<<<<
/-- Checks the tokens, then the ranges (orders 4 to 6 of R385), and goes on. -/
def QCtx.checked (k : QCtx) (s : State) (sh : BitVec 5) (acc : BitVec 3) (al : List Nat) (rd wr : List (Nat × Nat))
    (f : State → State) : State :=
  if k.owns sh acc then match k.ranges s al rd wr with
    | (s, some code) => k.stop s code
    | (s, none) => f s
  else k.stop s 0x05

/-- A little-endian word of team memory. -/
def QCtx.word (k : QCtx) (s : State) (off : Nat) : Nat := ofBytes (s.chipBytes k.tm off 4)

/-- The label of ranges of team memory. -/
def QCtx.labs (k : QCtx) (s : State) (rs : List (Nat × Nat)) : Label :=
  Label.joinAll (rs.map fun r => s.chipLab k.tm r.1 r.2)

/-- The columns of the output at which its tiles begin (R290). -/
def colBlocks (sh : BitVec 5) : List Nat := (List.range ((shapeN sh + 63) / 64)).map (64 * ·)

/-- Raises each tile of a shape to the label of what enters it (R386): `l` answers it from the tile's first row and column. -/
def raiseTiles (y : Team) (sh : BitVec 5) (acc : BitVec 3) (l : Nat → Nat → Label) : Team :=
  ((List.range ((shapeM sh + 63) / 64)).map (64 * ·)).foldl (fun (y : Team) i =>
    (colBlocks sh).foldl (fun (y : Team) j => y.raiseTile (placeOf sh acc i j).1 (l i j)) y) y

/-! ### Matrix operands (R387 to R390) -/

/-- One side of a format block: element code, block length, scaled or not. -/
structure Side where
  ty  : Nat
  blk : Nat
  sc  : Bool
  deriving DecidableEq, Repr

/-- The families of R388: 0 f32, 1 f16, 2 bf16, 3 narrow, 4 integer. -/
def Side.family (d : Side) : Nat :=
  if d.ty = 4 then 0 else if d.ty = 5 then 1 else if d.ty = 6 then 2
  else if d.ty = 1 ∨ (d.ty = 12 ∧ d.sc = false) then 4 else 3

/-- The width of an element in bits. -/
def Side.w (d : Side) : Nat := if d.ty = 1 then 4 else (nty d.ty).width

/-- A side read from its word; none where R388 refuses it. -/
def sideOf (x : Nat) : Option Side :=
  let ty := fld x 3 0
  let blk := fld x 5 4
  let sc := fld x 7 6
  if fld x 31 8 ≠ 0 ∨ blk = 3 ∨ sc ≥ 2 ∨ ((blk = 0) ≠ (sc = 0)) ∨ !(ty == 1 || (decide (4 ≤ ty) && decide (ty ≤ 12))) ∨
      (sc = 1 ∧ !(decide (7 ≤ ty) && decide (ty ≤ 12))) then none
  else some { ty := ty, blk := 8 * 2 ^ blk, sc := sc == 1 }

/-- Base K of a pair of formats (R273, R388). -/
def baseK (a b : Side) : Nat :=
  let w := min a.w b.w
  if a.w = 6 ∨ b.w = 6 ∨ w = 4 then 64 else if w = 8 then 32 else if w = 16 then 16 else 8

/-- Where one operand lies: rows (of A) or columns (of B), K, the offsets of its elements, scales and bitmap. -/
structure Opnd where
  d    : Side
  n    : Nat
  kk   : Nat
  off  : Nat
  scof : Nat
  bmof : Nat
  sp   : Bool

/-- Scale bytes per row. -/
def Opnd.nsc (o : Opnd) : Nat := if o.d.sc then o.kk / o.d.blk else 0

/-- The bytes of the bitmap. -/
def Opnd.bmLen (o : Opnd) : Nat := (o.n * o.kk + 7) / 8

/-- The ranges that enter the tile whose first row or column is `n0`: those of its rows; a sparse operand enters as a whole,
since the place of its values and its groups depend on the whole bitmap (R275, R390). -/
def Opnd.part (o : Opnd) (whole : List (Nat × Nat)) (n0 : Nat) : List (Nat × Nat) :=
  let m := min 64 (o.n - n0)
  let b := o.kk * o.d.w / 8
  if o.sp then whole
  else (if o.d.sc then [(o.scof + n0 * o.nsc, m * o.nsc)] else []) ++ [(o.off + n0 * b, m * b)]

/-- Ones among the low bits of a number. -/
def onesIn : Nat → Nat → Nat
  | 0, _ => 0
  | n + 1, x => x % 2 + onesIn n (x / 2)

/-- The offsets that must be aligned (R387). -/
def Opnd.aligns (o : Opnd) : List Nat := (if o.d.sc then [o.scof] else []) ++ (if o.sp then [o.bmof] else [])

/-- The ranges that it occupies (R389, R390); a bitmap beyond team memory stands alone, since it gives no count. -/
def Opnd.ranges (o : Opnd) (s : State) (tm : Space) : List (Nat × Nat) :=
  let sc := if o.d.sc then [(o.scof, o.n * o.nsc)] else []
  if o.sp then
    if o.bmof + o.bmLen > s.spaceSize tm then sc ++ [(o.bmof, o.bmLen)]
    else sc ++ [(o.bmof, o.bmLen), (o.off, (onesIn (o.n * o.kk) (ofBytes (s.chipBytes tm o.bmof o.bmLen)) * o.d.w + 7) / 8)]
  else sc ++ [(o.off, o.n * (o.kk * o.d.w / 8))]

/-- The codes of a dense row. -/
def denseCodes (w : Nat) : Nat → Nat → List (Option Nat)
  | 0, _ => []
  | k + 1, x => some (x % 2 ^ w) :: denseCodes w k (x / 2 ^ w)

/-- The codes of a sparse row from the bitmap and the value stream, and what is left of the stream. -/
def sparseCodes (w : Nat) : Nat → Nat → Nat → List (Option Nat) × Nat
  | 0, _, v => ([], v)
  | k + 1, b, v =>
    if b % 2 = 1 then let r := sparseCodes w k (b / 2) (v / 2 ^ w); (some (v % 2 ^ w) :: r.1, r.2)
    else let r := sparseCodes w k (b / 2) v; (none :: r.1, r.2)

/-- The rows of a sparse operand. -/
def sparseRows (w kk : Nat) : Nat → Nat → Nat → List (List (Option Nat))
  | 0, _, _ => []
  | n + 1, b, v => let r := sparseCodes w kk b v; r.1 :: sparseRows w kk n (b / 2 ^ kk) r.2

/-- Reads an operand: its rows of element codes with their scale codes (R389, R390). -/
def Opnd.read (o : Opnd) (s : State) (tm : Space) : List (List (Option (Nat × Nat))) :=
  let rows := if o.sp then
      let bm := ofBytes (s.chipBytes tm o.bmof o.bmLen)
      sparseRows o.d.w o.kk o.n bm (ofBytes (s.chipBytes tm o.off ((onesIn (o.n * o.kk) bm * o.d.w + 7) / 8)))
    else (List.range o.n).map fun i =>
      denseCodes o.d.w o.kk (ofBytes (s.chipBytes tm (o.off + i * (o.kk * o.d.w / 8)) (o.kk * o.d.w / 8)))
  (List.range o.n).zip rows |>.map fun r =>
    let sc := s.chipBytes tm (o.scof + r.1 * o.nsc) o.nsc
    ((List.range o.kk).zip r.2).map fun e => e.2.map fun c =>
      (c, if o.d.sc then ((sc[e.1 / o.d.blk]?).getD 0).toNat else 127)

/-- The value of an element (R388). -/
def Side.value (d : Side) (e : Nat × Nat) : Num :=
  if d.family = 4 then Num.ofInt (sextI e.1 d.w)
  else if d.sc then scaleBy e.2 (mxValue d.ty e.1)
  else (nty d.ty).value e.1

/-! ### Steps (R273, R275, R391, R393) -/

/-- The columns k of R275's sequence that is common to all outputs: for each k, whether some A[·, k] and some B[k, ·]
is present (a dense operand has them all). -/
def kMask (rows : List (List (Option (Nat × Nat)))) (kk : Nat) : List Bool :=
  rows.foldl (fun m r => (m.zip r).map fun e => e.1 || e.2.isSome) (List.replicate kk false)

/-- Keeps the elements at which a mask is true. -/
def selectBy {α : Type} (m : List Bool) (r : List α) : List α := (m.zip r).filterMap fun e => if e.1 then some e.2 else none

/-- The products of one output element as pairs of factors, group by group (R275). `inner` forms the sequence for each
output element separately; else `m` is the common sequence, and a group without a product is empty. -/
def stepGroups (inner : Bool) (base : Nat) (m : List Bool) (a b : Side) (ra rb : List (Option (Nat × Nat))) : List (List (Num × Num)) :=
  let both := (ra.zip rb).map fun e => match e.1, e.2 with
    | some x, some y => some (a.value x, b.value y)
    | _, _ => none
  if inner then chunks base both.length (both.filterMap id)
  else (chunks base both.length (selectBy m both)).map fun g => g.filterMap id

/-- The sum of integer products. -/
def intSum (g : List (Num × Num)) : Int :=
  match (stepSum g).1 with
  | .fin n m e => (if n then -(m : Int) else m) * 2 ^ e.toNat
  | _ => 0

/-- One output element after its steps, with the flags (R273, R274). -/
def accumulate (s32 : Bool) (gs : List (List (Num × Num))) (c : W32) : W32 × Flags :=
  gs.foldl (fun (a : W32 × Flags) g =>
    if g.isEmpty then a
    else if s32 then (BitVec.ofInt 32 ((a.1.toNat : Int) + intSum g), a.2)
    else
      let r := accF32 .rne a.1.toNat (stepSum g)
      (BitVec.ofNat 32 r.1, a.2 ||| r.2)) (c, 0)

/-- The whole accumulation: the team's tiles, the flags, and the number of steps. -/
def accumulateAll (y : Team) (sh : BitVec 5) (acc : BitVec 3) (zero s32 inner : Bool) (base : Nat) (a b : Side)
    (A B : List (List (Option (Nat × Nat)))) (kk : Nat) : Team × Flags × Nat :=
  let m := ((kMask A kk).zip (kMask B kk)).map fun e => e.1 && e.2
  let common := ((m.filter id).length + base - 1) / base
  ((List.range (shapeM sh)).zip A).foldl (fun (r : Team × Flags × Nat) ra =>
    ((List.range (shapeN sh)).zip B).foldl (fun (r : Team × Flags × Nat) cb =>
      let gs := stepGroups inner base m a b ra.2 cb.2
      let x := accumulate s32 gs (if zero then 0 else r.1.out sh acc ra.1 cb.1)
      (r.1.setOut sh acc ra.1 cb.1 x.1, r.2.1 ||| x.2, max r.2.2 (if inner then gs.length else common))) r) (y, 0, 0)

/-- Held elements that a wider K names and the latch does not have: the spec gives them no value (log 27). The latch keeps all that
it holds (R392). -/
def widenRow (s : State) (sp : Bool) (kk : Nat) (r : List (Option (Nat × Nat))) : State × List (Option (Nat × Nat)) :=
  if kk ≤ r.length then (s, r)
  else (List.range (kk - r.length)).foldl (fun (a : State × List (Option (Nat × Nat))) _ =>
    let (x, s) := a.1.freeNat
    let (c, s) := s.freeNat
    let (p, s) := s.freeNat
    (s, a.2 ++ [if sp ∧ p % 2 = 0 then none else some (x, c % 256)])) (s, r)

/-- Widens every row. -/
def widenRows (s : State) (sp : Bool) (kk : Nat) : List (List (Option (Nat × Nat))) → State × List (List (Option (Nat × Nat)))
  | [] => (s, [])
  | r :: rs =>
    let a := widenRow s sp kk r
    let b := widenRows a.1 sp kk rs
    (b.1, a.2 :: b.2)

/-- The column mismatches in the arrays that the instruction drives (R253, R394): at each a spare takes the column and the step is
performed again, until none is left. -/
def replay (s : State) (cores : List Nat) : State × Bool :=
  cores.foldl (fun (a : State × Bool) c =>
    let n := tGet a.1.residue 0 c
    let m := tGet a.1.belv.spares 4 c
    if a.2 ∨ n = 0 then a
    else
      let s := { a.1 with residue := tSet a.1.residue 0 c (n - (m + 1)),
                          belv := { a.1.belv with spares := tSet a.1.belv.spares 4 c (m - n) } }
      (s.count 0x28 c (min n m), decide (m < n))) (s, false)

/-- `mma` and `mmas`: `mode` is the SPM field of `mmas`. At which step the last mismatch comes when no spare is left, the spec does not
say: the number of steps completed before it is free (log 88). R19 and R224 do not say which core's unit counts the K-steps of a
`.pair` instruction that drives both arrays: that the even core, where the sequencer runs, counts each step once is the model's
choice (log 97). -/
def QCtx.matmul (k : QCtx) (s : State) (sh : BitVec 5) (acc : BitVec 3) (ra rb rf : BitVec 4) (mode : Option (BitVec 2))
    (zero reuse : Bool) : State :=
  let fo := k.m rf
  if fo % 32 ≠ 0 then k.stop s 0x06
  else if fo + 32 > s.spaceSize k.tm then k.stop s 0x07
  else match s.scanRead k.tm fo 32 with
    | (s, some _) => k.stop s 0x21
    | (s, none) =>
      let w (i : Nat) : Nat := k.word s (fo + 4 * i)
      match sideOf (w 0), sideOf (w 2) with
      | some a, some b =>
        let s32 : Bool := a.family == 4
        let kc := sh.getLsbD 0
        let spA := mode == some 0 || mode == some 2 || mode == some 3
        let spB := mode == some 1 || mode == some 2 || mode == some 3
        let base := baseK a b
        let kk := base * (if kc then 2 else 1)
        let agrees : Bool := match k.q.alatch with
          | none => true
          | some h => h.m == shapeM sh && h.kc == kc && h.ty == a.ty && h.blk == a.blk && h.sc == a.sc && h.sparse == spA
        if w 4 / 2 ≠ 0 ∨ w 7 ≠ 0 ∨ a.family ≠ b.family ∨ (w 4 % 2 == 1) ≠ s32 ∨ agrees = false then k.stop s 0x01
        else
          let oA : Opnd := { d := a, n := shapeM sh, kk := kk, off := k.m ra, scof := w 1, bmof := w 5, sp := spA }
          let oB : Opnd := { d := b, n := shapeN sh, kk := kk, off := k.m rb, scof := w 3, bmof := w 6, sp := spB }
          let rA := if k.q.alatch.isSome then [] else oA.ranges s k.tm
          let rB := oB.ranges s k.tm
          k.checked s sh acc ((if k.q.alatch.isSome then [] else oA.aligns) ++ oB.aligns) (rA ++ rB) [] fun s =>
            let (s, A, labA) : State × List (List (Option (Nat × Nat))) × Label := match k.q.alatch with
              | some h => let r := widenRows s spA kk h.rows; (r.1, r.2, h.lab)
              | none => (s, oA.read s k.tm, Label.join (k.labs s rA) (k.ml ra))
            let used := A.map (·.take kk)
            let held : Option ALatch := if reuse then
                some { m := shapeM sh, kc := kc, ty := a.ty, blk := a.blk, sc := a.sc, sparse := spA, rows := A, lab := labA }
              else none
            let lab (i j : Nat) : Label := Label.joinAll [
              match k.q.alatch with
              | some h => h.lab
              | none => Label.join (k.labs s (oA.part rA i)) (k.ml ra),
              k.labs s (oB.part rB j), s.chipLab k.tm fo 32, k.ml rb, k.ml rf]
            let (y, fl, steps) := accumulateAll k.y sh acc zero s32 (mode == some 3) base a b used (oB.read s k.tm) kk
            let cores := if k.g.kernel.pair ∧ 64 ≤ shapeM sh then [k.y.core, k.y.core + 1] else [k.y.core]
            let (s, dead) := if steps = 0 then (s, false) else replay s cores
            let (m, s) := if dead then s.freeNat else (0, s)
            let s := s.pmc (dieOf k.y.core) (some k.y.core) k.g.ctx 7 (if dead then m % steps else steps)
            if dead then k.stop s 0x20
            else k.done s fun z =>
              ((raiseTiles { z with tiles := y.tiles } sh acc lab).flag fl).modSeq fun q =>
                { q with alatch := held, sc := BitVec.ofNat 32 steps }
      | _, _ => k.stop s 0x01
>>>>
Exercise directions:
Show the lines from the data above that contain the string "reuse".

Response area:
    (zero reuse : Bool) : State :=
            let held : Option ALatch := if reuse then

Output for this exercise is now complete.